Prompt: Set down, character for character, everything in the records below from the line holding "p : Vector Byte 4" down to the line holding "windows : List (Nat × Nat)", and no other line.

Data supplied:
----------------------------------------
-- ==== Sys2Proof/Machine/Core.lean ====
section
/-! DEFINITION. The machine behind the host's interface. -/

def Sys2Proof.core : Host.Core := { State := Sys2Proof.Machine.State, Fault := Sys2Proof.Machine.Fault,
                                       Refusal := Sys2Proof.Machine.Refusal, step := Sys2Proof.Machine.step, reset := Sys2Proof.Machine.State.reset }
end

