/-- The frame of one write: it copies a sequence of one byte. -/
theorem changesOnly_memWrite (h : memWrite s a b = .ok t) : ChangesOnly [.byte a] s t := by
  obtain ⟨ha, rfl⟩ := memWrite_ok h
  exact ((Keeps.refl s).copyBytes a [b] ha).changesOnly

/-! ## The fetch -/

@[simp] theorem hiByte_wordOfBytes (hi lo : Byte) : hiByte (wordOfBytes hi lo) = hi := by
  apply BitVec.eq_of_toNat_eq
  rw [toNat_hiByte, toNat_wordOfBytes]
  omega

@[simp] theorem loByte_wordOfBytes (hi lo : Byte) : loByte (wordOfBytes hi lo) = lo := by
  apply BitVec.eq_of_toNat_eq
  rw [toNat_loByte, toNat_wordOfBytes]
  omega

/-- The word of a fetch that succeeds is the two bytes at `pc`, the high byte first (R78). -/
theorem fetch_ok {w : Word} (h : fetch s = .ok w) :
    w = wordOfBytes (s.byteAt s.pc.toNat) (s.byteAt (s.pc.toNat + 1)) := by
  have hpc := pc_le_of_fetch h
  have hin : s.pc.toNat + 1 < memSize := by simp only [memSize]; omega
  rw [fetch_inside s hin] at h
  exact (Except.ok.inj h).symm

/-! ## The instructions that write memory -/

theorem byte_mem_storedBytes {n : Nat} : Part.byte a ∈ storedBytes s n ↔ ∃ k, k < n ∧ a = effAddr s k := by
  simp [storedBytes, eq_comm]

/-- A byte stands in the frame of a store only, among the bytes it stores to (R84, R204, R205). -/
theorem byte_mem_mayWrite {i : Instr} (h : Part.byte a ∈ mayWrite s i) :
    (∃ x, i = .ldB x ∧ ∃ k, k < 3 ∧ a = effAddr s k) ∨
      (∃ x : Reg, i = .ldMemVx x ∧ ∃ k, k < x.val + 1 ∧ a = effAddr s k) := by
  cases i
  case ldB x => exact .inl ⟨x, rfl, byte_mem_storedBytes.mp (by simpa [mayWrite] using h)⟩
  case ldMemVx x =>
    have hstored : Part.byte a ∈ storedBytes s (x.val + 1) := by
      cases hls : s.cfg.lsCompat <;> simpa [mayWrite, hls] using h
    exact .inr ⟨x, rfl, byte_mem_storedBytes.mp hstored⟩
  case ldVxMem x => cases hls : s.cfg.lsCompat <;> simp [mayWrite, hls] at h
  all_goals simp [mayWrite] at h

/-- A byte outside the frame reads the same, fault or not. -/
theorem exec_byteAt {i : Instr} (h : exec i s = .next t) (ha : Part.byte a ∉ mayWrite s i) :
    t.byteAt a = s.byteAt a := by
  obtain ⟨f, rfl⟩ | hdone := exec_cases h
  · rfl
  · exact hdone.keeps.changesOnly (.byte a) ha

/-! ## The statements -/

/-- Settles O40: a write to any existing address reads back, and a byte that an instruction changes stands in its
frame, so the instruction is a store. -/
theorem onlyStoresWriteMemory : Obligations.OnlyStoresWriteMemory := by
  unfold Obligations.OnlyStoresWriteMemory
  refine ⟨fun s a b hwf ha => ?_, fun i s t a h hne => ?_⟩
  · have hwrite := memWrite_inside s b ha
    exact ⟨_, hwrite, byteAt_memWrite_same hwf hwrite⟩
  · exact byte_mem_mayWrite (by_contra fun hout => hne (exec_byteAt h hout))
----------------------------------------
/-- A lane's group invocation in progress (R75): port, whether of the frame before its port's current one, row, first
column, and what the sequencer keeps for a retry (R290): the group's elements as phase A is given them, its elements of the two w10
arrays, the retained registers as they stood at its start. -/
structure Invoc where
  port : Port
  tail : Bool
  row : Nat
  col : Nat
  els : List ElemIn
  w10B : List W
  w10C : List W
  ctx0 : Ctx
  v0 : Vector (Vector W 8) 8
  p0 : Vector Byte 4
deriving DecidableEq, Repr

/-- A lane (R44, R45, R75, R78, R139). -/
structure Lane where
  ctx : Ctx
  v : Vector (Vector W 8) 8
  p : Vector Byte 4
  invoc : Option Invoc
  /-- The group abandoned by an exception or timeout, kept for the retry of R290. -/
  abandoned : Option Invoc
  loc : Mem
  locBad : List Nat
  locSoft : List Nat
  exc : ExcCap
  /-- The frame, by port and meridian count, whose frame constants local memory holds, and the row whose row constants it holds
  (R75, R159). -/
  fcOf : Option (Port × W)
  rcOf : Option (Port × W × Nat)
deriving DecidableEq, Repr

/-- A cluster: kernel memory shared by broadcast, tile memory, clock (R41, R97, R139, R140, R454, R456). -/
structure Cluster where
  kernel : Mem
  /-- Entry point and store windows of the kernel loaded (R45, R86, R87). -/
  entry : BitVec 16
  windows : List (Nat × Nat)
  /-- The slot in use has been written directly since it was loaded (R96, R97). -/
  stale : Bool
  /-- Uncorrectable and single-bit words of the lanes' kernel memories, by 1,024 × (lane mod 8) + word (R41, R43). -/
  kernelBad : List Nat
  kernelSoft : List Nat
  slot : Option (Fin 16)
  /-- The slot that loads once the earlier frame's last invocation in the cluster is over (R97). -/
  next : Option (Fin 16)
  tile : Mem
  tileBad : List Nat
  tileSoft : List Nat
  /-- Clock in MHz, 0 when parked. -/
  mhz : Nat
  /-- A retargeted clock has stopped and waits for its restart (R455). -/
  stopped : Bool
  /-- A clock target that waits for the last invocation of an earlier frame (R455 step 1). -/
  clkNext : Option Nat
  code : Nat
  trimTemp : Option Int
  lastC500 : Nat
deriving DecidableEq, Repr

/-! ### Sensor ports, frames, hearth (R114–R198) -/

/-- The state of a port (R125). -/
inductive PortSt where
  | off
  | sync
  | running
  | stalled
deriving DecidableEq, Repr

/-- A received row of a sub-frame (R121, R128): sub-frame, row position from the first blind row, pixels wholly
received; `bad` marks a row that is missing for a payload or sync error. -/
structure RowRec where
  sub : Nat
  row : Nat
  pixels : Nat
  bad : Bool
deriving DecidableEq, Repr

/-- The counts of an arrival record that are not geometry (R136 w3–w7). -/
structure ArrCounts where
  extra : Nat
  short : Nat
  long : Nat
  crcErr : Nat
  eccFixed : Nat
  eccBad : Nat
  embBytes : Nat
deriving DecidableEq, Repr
----------------------------------------
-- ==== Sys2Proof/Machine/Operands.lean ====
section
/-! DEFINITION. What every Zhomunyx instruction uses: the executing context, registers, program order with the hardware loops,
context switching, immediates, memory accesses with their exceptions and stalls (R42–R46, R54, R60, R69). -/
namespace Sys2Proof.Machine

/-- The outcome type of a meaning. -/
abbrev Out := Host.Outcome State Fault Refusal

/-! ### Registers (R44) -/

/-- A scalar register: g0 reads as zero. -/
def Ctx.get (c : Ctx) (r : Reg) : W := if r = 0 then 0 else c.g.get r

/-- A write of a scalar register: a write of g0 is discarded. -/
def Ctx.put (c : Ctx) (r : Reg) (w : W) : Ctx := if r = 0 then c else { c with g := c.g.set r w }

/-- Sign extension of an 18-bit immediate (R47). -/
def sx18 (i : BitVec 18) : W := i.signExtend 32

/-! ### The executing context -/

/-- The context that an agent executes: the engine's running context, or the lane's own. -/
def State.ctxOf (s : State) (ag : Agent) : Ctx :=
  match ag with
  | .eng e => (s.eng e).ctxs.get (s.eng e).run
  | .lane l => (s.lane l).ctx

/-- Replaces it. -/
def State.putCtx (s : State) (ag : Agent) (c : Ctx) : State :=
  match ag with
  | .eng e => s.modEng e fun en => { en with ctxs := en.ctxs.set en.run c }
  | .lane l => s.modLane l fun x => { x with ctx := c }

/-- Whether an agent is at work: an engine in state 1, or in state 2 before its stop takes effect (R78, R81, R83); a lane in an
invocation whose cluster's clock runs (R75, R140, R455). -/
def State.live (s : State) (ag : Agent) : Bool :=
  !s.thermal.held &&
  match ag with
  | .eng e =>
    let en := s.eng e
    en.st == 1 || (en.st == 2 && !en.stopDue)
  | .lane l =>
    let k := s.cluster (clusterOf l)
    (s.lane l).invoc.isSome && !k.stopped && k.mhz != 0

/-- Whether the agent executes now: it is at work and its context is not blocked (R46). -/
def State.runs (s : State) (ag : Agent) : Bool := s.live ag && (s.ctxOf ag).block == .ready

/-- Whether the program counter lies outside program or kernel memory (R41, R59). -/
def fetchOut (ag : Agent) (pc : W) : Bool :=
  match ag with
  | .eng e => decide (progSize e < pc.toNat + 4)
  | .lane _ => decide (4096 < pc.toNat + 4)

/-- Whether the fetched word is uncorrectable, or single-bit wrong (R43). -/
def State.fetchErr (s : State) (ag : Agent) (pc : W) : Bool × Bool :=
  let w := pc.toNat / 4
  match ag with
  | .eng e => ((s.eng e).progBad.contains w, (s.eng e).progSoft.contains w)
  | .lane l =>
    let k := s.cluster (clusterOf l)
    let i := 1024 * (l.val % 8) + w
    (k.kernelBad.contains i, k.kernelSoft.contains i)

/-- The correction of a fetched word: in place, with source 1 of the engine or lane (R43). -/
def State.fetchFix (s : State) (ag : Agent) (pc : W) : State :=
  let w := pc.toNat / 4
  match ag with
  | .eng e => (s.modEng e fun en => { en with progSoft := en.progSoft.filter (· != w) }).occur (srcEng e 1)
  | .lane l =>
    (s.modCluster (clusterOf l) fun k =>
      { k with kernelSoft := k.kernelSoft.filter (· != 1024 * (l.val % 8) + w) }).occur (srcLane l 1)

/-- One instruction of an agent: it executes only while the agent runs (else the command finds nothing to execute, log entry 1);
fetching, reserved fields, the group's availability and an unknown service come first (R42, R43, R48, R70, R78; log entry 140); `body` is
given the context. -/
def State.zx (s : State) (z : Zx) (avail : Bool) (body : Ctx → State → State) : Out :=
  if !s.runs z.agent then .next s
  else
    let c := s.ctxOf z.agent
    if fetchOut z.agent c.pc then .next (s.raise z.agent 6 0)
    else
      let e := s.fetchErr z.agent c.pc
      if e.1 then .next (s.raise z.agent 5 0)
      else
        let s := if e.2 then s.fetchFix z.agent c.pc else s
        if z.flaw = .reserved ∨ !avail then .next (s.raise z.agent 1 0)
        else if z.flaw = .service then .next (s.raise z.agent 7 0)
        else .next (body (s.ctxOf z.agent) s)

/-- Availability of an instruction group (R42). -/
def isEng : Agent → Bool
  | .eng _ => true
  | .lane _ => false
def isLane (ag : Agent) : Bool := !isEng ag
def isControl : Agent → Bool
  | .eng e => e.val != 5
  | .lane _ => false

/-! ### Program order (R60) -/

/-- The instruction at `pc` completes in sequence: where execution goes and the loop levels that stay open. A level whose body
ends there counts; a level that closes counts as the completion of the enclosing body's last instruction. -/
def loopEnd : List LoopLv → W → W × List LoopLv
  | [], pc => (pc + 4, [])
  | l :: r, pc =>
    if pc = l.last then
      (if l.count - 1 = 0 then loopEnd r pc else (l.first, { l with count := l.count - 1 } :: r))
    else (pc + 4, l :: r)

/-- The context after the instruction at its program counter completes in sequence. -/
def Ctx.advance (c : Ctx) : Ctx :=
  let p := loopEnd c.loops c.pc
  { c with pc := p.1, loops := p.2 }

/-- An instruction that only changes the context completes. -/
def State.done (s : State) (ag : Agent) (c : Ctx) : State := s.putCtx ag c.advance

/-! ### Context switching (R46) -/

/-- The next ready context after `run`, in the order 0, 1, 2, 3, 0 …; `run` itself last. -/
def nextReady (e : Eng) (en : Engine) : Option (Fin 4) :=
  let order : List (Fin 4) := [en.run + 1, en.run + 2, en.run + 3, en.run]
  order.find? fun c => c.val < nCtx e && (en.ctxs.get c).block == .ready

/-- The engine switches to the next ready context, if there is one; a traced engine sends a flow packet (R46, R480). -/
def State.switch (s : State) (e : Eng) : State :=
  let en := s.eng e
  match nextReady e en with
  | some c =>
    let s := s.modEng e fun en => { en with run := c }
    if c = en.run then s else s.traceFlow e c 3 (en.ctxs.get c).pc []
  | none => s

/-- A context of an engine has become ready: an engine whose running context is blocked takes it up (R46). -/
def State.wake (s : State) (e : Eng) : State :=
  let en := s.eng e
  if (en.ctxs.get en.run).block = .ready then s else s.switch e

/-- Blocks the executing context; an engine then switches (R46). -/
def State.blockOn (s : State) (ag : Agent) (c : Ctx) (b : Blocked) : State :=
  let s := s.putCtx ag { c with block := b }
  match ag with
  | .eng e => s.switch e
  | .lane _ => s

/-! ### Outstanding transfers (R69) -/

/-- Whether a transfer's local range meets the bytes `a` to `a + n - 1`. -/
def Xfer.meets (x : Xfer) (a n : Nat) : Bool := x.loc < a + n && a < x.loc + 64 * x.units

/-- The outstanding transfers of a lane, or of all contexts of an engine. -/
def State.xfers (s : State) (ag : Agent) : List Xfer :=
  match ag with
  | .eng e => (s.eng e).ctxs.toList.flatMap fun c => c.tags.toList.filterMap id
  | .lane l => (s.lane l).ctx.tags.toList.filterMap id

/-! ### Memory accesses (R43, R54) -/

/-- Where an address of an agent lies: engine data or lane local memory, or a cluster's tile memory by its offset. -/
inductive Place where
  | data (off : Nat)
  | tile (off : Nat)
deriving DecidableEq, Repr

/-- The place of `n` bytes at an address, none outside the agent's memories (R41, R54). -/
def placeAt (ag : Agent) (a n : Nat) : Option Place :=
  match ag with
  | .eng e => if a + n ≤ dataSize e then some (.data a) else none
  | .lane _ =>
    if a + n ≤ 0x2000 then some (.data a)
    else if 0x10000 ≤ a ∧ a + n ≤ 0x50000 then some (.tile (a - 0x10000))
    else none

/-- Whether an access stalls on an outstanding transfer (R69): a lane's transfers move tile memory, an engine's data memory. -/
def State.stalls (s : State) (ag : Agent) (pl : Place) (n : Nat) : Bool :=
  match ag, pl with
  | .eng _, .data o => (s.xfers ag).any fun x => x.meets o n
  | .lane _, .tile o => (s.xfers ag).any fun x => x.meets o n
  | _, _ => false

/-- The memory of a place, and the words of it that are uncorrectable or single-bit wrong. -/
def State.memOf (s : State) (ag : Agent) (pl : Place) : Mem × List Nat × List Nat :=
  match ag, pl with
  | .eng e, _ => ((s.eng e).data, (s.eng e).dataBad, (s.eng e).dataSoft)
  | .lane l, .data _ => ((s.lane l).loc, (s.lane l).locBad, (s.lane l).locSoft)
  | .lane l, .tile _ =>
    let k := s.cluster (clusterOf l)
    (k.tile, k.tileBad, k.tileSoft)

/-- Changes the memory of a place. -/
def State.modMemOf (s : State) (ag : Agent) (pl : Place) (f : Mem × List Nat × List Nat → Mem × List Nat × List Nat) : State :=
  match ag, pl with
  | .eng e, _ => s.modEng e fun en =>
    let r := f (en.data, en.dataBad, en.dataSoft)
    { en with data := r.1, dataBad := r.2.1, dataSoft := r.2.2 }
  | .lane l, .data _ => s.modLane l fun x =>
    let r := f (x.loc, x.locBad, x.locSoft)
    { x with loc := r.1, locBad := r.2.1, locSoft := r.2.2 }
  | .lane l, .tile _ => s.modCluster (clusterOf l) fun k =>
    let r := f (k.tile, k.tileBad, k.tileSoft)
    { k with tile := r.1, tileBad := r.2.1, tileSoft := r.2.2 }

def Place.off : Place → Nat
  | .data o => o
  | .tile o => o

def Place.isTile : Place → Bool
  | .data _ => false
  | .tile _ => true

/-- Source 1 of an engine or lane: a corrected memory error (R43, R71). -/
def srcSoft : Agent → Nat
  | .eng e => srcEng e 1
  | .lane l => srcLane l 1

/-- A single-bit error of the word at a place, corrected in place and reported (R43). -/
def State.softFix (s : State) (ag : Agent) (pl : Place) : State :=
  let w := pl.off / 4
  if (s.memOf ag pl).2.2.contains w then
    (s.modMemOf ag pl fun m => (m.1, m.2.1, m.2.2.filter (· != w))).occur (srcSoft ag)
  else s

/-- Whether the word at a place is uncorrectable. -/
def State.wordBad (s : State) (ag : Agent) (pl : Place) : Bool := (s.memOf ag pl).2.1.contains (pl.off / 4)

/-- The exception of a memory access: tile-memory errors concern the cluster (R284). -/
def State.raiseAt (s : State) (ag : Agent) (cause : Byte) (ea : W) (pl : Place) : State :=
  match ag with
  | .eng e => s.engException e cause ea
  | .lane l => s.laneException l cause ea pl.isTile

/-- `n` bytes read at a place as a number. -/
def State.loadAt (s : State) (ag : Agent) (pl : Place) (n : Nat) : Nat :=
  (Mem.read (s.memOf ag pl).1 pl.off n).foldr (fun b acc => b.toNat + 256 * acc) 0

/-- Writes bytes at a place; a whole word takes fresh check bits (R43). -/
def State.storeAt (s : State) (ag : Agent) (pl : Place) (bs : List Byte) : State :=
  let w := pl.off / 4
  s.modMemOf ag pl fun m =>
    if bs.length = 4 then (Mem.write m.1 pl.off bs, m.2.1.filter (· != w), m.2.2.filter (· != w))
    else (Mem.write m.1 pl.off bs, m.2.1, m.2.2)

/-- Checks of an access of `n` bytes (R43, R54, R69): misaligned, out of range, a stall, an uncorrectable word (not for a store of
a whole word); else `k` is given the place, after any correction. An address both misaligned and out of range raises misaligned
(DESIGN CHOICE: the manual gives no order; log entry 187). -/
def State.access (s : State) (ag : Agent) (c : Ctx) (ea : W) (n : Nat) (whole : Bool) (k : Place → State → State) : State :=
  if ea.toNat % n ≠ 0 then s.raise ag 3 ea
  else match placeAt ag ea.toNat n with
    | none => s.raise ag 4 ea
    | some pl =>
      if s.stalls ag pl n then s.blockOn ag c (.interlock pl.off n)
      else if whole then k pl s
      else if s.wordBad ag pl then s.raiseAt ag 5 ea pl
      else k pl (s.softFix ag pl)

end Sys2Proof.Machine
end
----------------------------------------
Result below:
  p : Vector Byte 4
  invoc : Option Invoc
  /-- The group abandoned by an exception or timeout, kept for the retry of R290. -/
  abandoned : Option Invoc
  loc : Mem
  locBad : List Nat
  locSoft : List Nat
  exc : ExcCap
  /-- The frame, by port and meridian count, whose frame constants local memory holds, and the row whose row constants it holds
  (R75, R159). -/
  fcOf : Option (Port × W)
  rcOf : Option (Port × W × Nat)
deriving DecidableEq, Repr

/-- A cluster: kernel memory shared by broadcast, tile memory, clock (R41, R97, R139, R140, R454, R456). -/
structure Cluster where
  kernel : Mem
  /-- Entry point and store windows of the kernel loaded (R45, R86, R87). -/
  entry : BitVec 16
  windows : List (Nat × Nat)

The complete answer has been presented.